GSP has posted a list which includes automotive scrap here:

Type of PM Scrap

Also my website has a PGM document taken from a post originally by AgAuRhPt as a table from a book he owns. I converted his pictures of the pages into tablular pdfs.

Steve


----------



## jimdoc (Sep 23, 2007)

Here is the best site for converter info;

Catmax converter guide;
http://www.catmax.net/gallery.php

Catmax pricing table;
http://www.catmax.net/pricing.php


----------



## Anonymous (Sep 23, 2007)

Basically what I have is a giant junk yard as a personal playground. I have an open invitation to the playground as long as I bring my own tools. He takes a few cars a week to the crusher and wanted to know if I could use any of the stuff. He only gets between $30 & $70 for a whole car, so we wanted to see if we could do better. :lol: 

What are catalytic converters made of? When they are sold for scrap, are they desired for the value of their metal, or are they re-built and sold to parts stores? When sold, should they be taken to a scrap refinery/recycle center, or to a scap auto parts store (like the junk yard)?


----------



## blueduck (Sep 24, 2007)

the cats are best cut apart and then sell the cans to the metal yard and either recover the PGM's from the monolith or beads or save to contaiers to then sell in quantity to a recycler of PGM's. 

The oxygen sensor has Pt and maybe Pd but no Rt, and the connector end is gold plated though some are Pt plated.

From all I can gather [and i started out wanting to go for the PGM's from cats] some of the newer cats have as much as 5 grams of Pt inside when new, according to some folks this will dwindle over time and mileage, however if you dont get the sulfides off no acd will get to the precious metals and you cannot recover what you cannot get to..... burning seems to the way to get rid of the sulfides [read rotten egg smell so be aware of the neighbors complaining that you are trying to poison them if you burn near anyone] about an hour at 1100 degrees will rid you all the nasties and might be hot enough to keep down the bad smell, though I have not burnt any here in Central Idaho on the rez..... 

Bosch sparkplugs have Pt in them on the electrode, the older the plug the more likely it has a good coating..... try powersaw shops, volkswagon shops, and airports for those high dollar plugs taken out of service.

Of course you can always find copper in the starter and alternator but its a bugger to get it out without chunks flying everywhere using a BFH, and the aluminum housing is salable as well..... some motors have AL heads that can be recovered..... My dad-in-law, est his soul, used to take foreign engines and use a BFH to break them down and toss them in his foundry to pour whatever he was needing in green sand casting...... A person just has to think outside the rectangle sometimes.

William


----------



## Ian_B (Sep 25, 2007)

a playground eh... Car batteries around my parts go for $3 a peice at the scrap yard. 1 hundred cars x $3 = beer money for a couple months


----------



## blueduck (Sep 25, 2007)

Ian_B said:


> a playground eh... Car batteries around my parts go for $3 a peice at the scrap yard. 1 hundred cars x $3 = beer money for a couple months



but lead has risen to about $3000 per tonne or close at least from what i have been reading... making 30 pounds of lead in a battery a wee bit more than $3 plus the sulfuric acid inside is worth saving too for using in scrap metal recovery..... why buy something if you can salvage it????

In another thread we also discussed that headlights may have some Rh in the reflective material, however not all of them do and the amount maight take a huge pile of lights to be salvaged afore you get enough to count..... even at $6000 per ozt or $193.00 per gram give or take minus fees..... but it makes it tempting to pile a few up and figure out a test for them......

William


----------



## Ian_B (Sep 30, 2007)

Christmas is coming and china needs the lead for the toys so ofcourse its skyrocketing 

I suppose if you want to get right into it.
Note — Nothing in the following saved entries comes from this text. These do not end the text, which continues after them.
-- ==== Sys2Proof/Certificates/Slice0/Obligations.lean ====
section
/-! DEFINITION. The statements about the block for the provers: what each command leaves, when it completes, what every step
keeps. Equations name the shared operations `complete`, `raise`, `postEvent`, `unitEvent`, `sysEvent`, which have statements
of their own. -/

open Sys2Proof Sys2Proof.Machine

/-! ## The queue, the clock and what every step keeps -/

/-- A step on a waiting command is `exec` of the command at the front of the queue, with the queue's rest. -/
def Obligations.StepRunsFrontCommand : Prop :=
  ∀ (c : Instr) (rest : List Instr) (s : State), step { s with pending := c :: rest } = exec c { s with pending := rest }

/-- A step on an empty queue, while no entry into self-refresh ends (log 47), is a cycle of the time engines' clock, the model's
choice (log 3): each engine advances by its INCREMENT, modulo its range, while the engines run, from step 1 of a start on (13
R450). Where no accepted command waits to be relayed to a member (02 R52), nothing but TICK, the engines, Δ and Φ moves. -/
def Obligations.EmptyQueueTicksEngines : Prop :=
  ∀ s : State, s.pending = [] → (s.sys.entryDue = false ∨ s.thm.stop = 1) → ∃ t, step s = .next t ∧ t.tick = s.tick + 1 ∧
    ((∀ c ∈ s.cmds, c.relayed = true → c.sent = true) →
      t = { s with tick := t.tick
                   time := { s.time with engines := t.time.engines, delta := t.time.delta, phi := t.time.phi } }) ∧
    (enginesRun s = false → t.time = s.time) ∧
    (enginesRun s = true → ∀ (k : Nat) (e : Engine), s.time.engines[k]? = some e →
      t.time.engines[k]? = some { e with time := (e.time + e.incr) % (2 ^ 48 * (1000000000 * 2 ^ 32)) })

/-- Every step keeps a sound state: HBM in canonical form inside the map of 10 R365, the sixteen stalls with their
host-written bytes in canonical form, FAILS at most 3, DEVICE_ID and the array size within the straps. And no step clears a
fuse bit: each bit set before is set after, whatever command runs (17 R580). -/
def Obligations.StepKeepsSoundState : Prop :=
  ∀ s t : State, s.sound → step s = .next t → t.sound ∧ fusesGrow s.sys.fuses t.sys.fuses

/-- The state after reset is sound. -/
def Obligations.ResetIsSound : Prop := State.reset.sound

/-- `exec` leaves the queue alone: the commands that wait are the same, in the same order. -/
def Obligations.ExecLeavesQueue : Prop := ∀ (i : Instr) (s t : State), s.sound → exec i s = .next t → t.pending = s.pending

/-- The values that the spec gives after a cold start: ownership and epochs (03 R82), the epoch counter, the profile, the
routes, masks and MSI-X of 03 R98-R103, the command, completion and event indices, FAILS, both time engines at the nominal
INCREMENT with TA selected (13 R450), and empty staged state. -/
def Obligations.ResetRegisterValues : Prop :=
  (∀ k, ownerOf State.reset k = 0 ∧ epochOf State.reset k = 1) ∧ State.reset.cfg.epoch = 0 ∧ State.reset.cfg.staged = [] ∧
  State.reset.cfg.sched = [] ∧ State.reset.sys.profile = 1 ∧ State.reset.sys.fails = 0 ∧ State.reset.sys.ready = true ∧
  (∀ n, routeOf State.reset n = { func := 0, vector := 2, fixed := false, pin := false, enable := true }) ∧
  (∀ f, f < 16 → (fnInt State.reset f).msixEnable = false ∧ (fnInt State.reset f).intMask = BitVec.allOnes 640 ∧
    (stall State.reset f).nextSeq = 1 ∧ (stall State.reset f).cmdTail = 0 ∧ (stall State.reset f).cplTail = 0) ∧
  (∀ f, 1 ≤ f → f < 16 → (stall State.reset f).evtTail = 0) ∧
  State.reset.time.sel = 0 ∧ State.reset.time.engines.map (·.incr) = [0x333333333, 0x333333333] ∧
  State.reset.cmds = [] ∧ State.reset.hbm = []

/-! ## Completions, events, interrupt sources, HBM -/

/-- What a completion of the leader's own stall is (02 R53-R55, R651): the entry at GRM_CPL_TAIL with its PHASE, the index
advanced, the command gone from the accepted ones, the interrupt source pending where NOTIFY is set; no other stall and
nothing else changes, but for the results laid over the parameter region and the message that may leave. A command detached
from its stall by a function-level reset (02 R66) completes into nothing, and so does a copy that a member carries out (log 44).
-/
def Obligations.CompletionEntryWritten : Prop :=
  (∀ (c : Cmd) (r : Reply) (s : State), c.detached = true ∨ c.copy = true → complete c r s =
    { s with cmds := s.cmds.filter fun y => !(y.fn == c.fn && y.seq == c.seq && y.detached == c.detached) }) ∧
  ∀ (c : Cmd) (r : Reply) (s : State), isLeader s = true → c.detached = false → c.copy = false → c.fn < s.stalls.length →
    let t := complete c r s
    let x := stall s c.fn
    Tbl.find? (stall t c.fn).cpl (x.cplTail.toNat % 128) =
      some { seq := c.seq, opcode := c.opcode, status := r.status, bindEpoch := c.bind
             phase := decide (x.cplTail.toNat / 128 % 2 = 0), relayed := false, deferred := r.deferred
             detailSize := r.detailSize, detailSpace := r.detailSpace, detail := r.detail, result0 := r.result0
             result1 := r.result1 } ∧
    (∀ k, k ≠ x.cplTail.toNat % 128 → Tbl.find? (stall t c.fn).cpl k = Tbl.find? x.cpl k) ∧
    stall t c.fn = { x with cpl := (stall t c.fn).cpl, cplTail := x.cplTail + 1, cplPend := x.cplPend || bit c.flags 2
                            lastCompleted := (stall t c.fn).lastCompleted, mem := (stall t c.fn).mem } ∧
    (∀ a, ¬ (bit c.flags 4 = true ∧ c.ploc = 1 ∧ 0x10000 + c.ploff ≤ a ∧ a < 0x10000 + c.ploff + r.data.length) →
      Mem.byte (stall t c.fn).mem a = Mem.byte x.mem a) ∧
    (∀ f, f ≠ c.fn → stall t f = stall s f) ∧
    t = { s with stalls := t.stalls, cmds := s.cmds.filter fun y => !(y.fn == c.fn && y.seq == c.seq && !y.detached)
                 out := t.out, ints := { s.ints with fns := t.ints.fns } } ∧
    (bit c.flags 4 = false → bit c.flags 2 = false → t.out = s.out ∧ t.ints = s.ints)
Starters, see if anybody around your parts are willing to buy them off of you for the housings. I recall having to buy a new starter a year ago and I was able to get a $65 rebate if I gave them the old one.

Alternaters if your willing to take the time to take them apart the housings are cast aluminum and theirs a fair amount of copper inside if you want to go to the effort of unwinding them.

This is ofcourse if the fellow who owns the yard doesn't do this.


----------



## scrapman1077 (Nov 5, 2007)

A small cat from a nissan I sold two weeks ago was $100.


----------



## aflacglobal (Nov 5, 2007)

Did you sell just this one ? I mean do you do it on a regular basis ?
Did you sell it to a scrap yard or ?


----------



## Never_Evil (Nov 6, 2007)

Aflac

I this is a type of person that avertises "I buy junk cars" They cut the cats out of them separate any aluminum and copper they can, the roll the body to a scrap yard for recycling. Even if you spend $100 on a car, you can get about 200 for just the body, about 40 for copper and maybe another 40 for aluminum depending on engine type. They then either sell the cats on ebay which can fetch the 100 price or turn them into the scrap yards for about 50 +/- the size of the cat.


----------



## Horst (Nov 6, 2007)

you would be surprised, the local scrap yards are taking any cat any size for $5. I have sold two from one of my cars for $237 when it died (and they paid some hefty shipping fee's too!)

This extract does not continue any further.